YOUR OBJECTIVE:
In the records below, find the line containing "else finalize s (ta.m * tb.m / 10 ^ 7) e" and the line containing "v[6] && isDigitByte v[7]"; please repeat exactly the lines from one to the other, both included, and nothing more.

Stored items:
┄┄┄┄┄┄┄┄┄┄

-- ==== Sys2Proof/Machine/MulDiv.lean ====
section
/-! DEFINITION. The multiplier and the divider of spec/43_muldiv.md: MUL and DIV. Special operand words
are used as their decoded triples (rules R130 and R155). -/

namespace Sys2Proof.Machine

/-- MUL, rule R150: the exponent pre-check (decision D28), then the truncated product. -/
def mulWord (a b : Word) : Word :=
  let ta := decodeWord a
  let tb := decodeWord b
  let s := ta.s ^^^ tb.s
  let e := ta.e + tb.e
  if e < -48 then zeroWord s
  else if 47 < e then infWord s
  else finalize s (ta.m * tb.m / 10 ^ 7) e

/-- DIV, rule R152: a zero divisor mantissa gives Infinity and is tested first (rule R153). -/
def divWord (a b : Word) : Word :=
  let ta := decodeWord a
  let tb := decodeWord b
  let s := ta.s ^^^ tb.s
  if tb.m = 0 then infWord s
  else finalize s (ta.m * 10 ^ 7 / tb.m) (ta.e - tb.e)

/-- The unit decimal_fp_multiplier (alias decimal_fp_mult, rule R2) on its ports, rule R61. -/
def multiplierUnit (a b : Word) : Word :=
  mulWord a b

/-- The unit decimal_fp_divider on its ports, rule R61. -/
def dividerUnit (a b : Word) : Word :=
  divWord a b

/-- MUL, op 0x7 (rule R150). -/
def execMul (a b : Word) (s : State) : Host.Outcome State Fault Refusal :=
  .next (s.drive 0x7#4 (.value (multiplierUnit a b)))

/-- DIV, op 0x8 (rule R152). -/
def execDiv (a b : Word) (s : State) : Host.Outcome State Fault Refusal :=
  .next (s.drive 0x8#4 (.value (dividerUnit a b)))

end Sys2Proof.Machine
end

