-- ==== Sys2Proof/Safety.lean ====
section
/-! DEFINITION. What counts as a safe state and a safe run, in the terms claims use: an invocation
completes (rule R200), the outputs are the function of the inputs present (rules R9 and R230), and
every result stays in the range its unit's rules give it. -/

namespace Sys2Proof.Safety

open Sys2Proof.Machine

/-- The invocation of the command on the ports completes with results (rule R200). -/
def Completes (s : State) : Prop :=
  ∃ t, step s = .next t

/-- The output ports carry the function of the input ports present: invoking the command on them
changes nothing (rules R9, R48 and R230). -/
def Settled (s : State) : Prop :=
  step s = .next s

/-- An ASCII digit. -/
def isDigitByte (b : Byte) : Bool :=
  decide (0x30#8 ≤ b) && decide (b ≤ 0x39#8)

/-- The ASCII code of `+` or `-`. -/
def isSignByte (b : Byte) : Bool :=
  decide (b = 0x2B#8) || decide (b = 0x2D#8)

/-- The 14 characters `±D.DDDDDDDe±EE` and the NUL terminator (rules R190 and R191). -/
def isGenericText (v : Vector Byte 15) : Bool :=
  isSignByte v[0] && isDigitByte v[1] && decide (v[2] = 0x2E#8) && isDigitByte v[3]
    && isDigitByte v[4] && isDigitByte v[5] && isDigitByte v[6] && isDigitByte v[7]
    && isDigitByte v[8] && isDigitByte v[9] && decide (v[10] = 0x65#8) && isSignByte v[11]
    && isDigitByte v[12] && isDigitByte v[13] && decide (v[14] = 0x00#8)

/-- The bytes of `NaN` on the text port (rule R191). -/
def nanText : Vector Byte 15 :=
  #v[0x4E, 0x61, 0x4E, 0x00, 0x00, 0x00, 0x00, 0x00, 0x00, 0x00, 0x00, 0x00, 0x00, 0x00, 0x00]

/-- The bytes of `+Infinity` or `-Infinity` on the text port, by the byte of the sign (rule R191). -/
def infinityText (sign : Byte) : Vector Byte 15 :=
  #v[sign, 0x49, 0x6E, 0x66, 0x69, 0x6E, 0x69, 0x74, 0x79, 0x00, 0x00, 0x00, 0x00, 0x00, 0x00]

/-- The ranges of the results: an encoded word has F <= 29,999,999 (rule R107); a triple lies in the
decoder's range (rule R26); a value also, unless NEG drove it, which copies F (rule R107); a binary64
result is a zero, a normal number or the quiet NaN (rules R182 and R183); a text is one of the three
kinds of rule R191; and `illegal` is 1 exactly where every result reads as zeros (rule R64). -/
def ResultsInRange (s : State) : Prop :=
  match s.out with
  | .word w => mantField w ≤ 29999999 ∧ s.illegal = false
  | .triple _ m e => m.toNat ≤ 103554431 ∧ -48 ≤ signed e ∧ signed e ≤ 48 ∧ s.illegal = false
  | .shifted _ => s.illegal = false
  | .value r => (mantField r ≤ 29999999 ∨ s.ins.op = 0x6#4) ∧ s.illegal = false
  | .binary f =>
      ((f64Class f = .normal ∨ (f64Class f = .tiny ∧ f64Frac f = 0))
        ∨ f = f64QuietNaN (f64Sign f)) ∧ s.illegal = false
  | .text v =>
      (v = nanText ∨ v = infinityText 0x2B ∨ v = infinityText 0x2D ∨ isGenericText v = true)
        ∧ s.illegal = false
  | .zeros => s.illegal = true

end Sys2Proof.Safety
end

┄┄┄┄┄┄┄┄┄┄

OUTPUT FOR THIS EXERCISE:
  else finalize s (ta.m * tb.m / 10 ^ 7) e

/-- DIV, rule R152: a zero divisor mantissa gives Infinity and is tested first (rule R153). -/
def divWord (a b : Word) : Word :=
  let ta := decodeWord a
  let tb := decodeWord b
  let s := ta.s ^^^ tb.s
  if tb.m = 0 then infWord s
  else finalize s (ta.m * 10 ^ 7 / tb.m) (ta.e - tb.e)

/-- The unit decimal_fp_multiplier (alias decimal_fp_mult, rule R2) on its ports, rule R61. -/
def multiplierUnit (a b : Word) : Word :=
  mulWord a b

/-- The unit decimal_fp_divider on its ports, rule R61. -/
def dividerUnit (a b : Word) : Word :=
  divWord a b

/-- MUL, op 0x7 (rule R150). -/
def execMul (a b : Word) (s : State) : Host.Outcome State Fault Refusal :=
  .next (s.drive 0x7#4 (.value (multiplierUnit a b)))

/-- DIV, op 0x8 (rule R152). -/
def execDiv (a b : Word) (s : State) : Host.Outcome State Fault Refusal :=
  .next (s.drive 0x8#4 (.value (dividerUnit a b)))

end Sys2Proof.Machine
end

-- ==== Sys2Proof/Safety.lean ====
section
/-! DEFINITION. What counts as a safe state and a safe run, in the terms claims use: an invocation
completes (rule R200), the outputs are the function of the inputs present (rules R9 and R230), and
every result stays in the range its unit's rules give it. -/

namespace Sys2Proof.Safety

open Sys2Proof.Machine

/-- The invocation of the command on the ports completes with results (rule R200). -/
def Completes (s : State) : Prop :=
  ∃ t, step s = .next t

/-- The output ports carry the function of the input ports present: invoking the command on them
changes nothing (rules R9, R48 and R230). -/
def Settled (s : State) : Prop :=
  step s = .next s

/-- An ASCII digit. -/
def isDigitByte (b : Byte) : Bool :=
  decide (0x30#8 ≤ b) && decide (b ≤ 0x39#8)

/-- The ASCII code of `+` or `-`. -/
def isSignByte (b : Byte) : Bool :=
  decide (b = 0x2B#8) || decide (b = 0x2D#8)

/-- The 14 characters `±D.DDDDDDDe±EE` and the NUL terminator (rules R190 and R191). -/
def isGenericText (v : Vector Byte 15) : Bool :=
  isSignByte v[0] && isDigitByte v[1] && decide (v[2] = 0x2E#8) && isDigitByte v[3]
    && isDigitByte v[4] && isDigitByte v[5] && isDigitByte v[6] && isDigitByte v[7]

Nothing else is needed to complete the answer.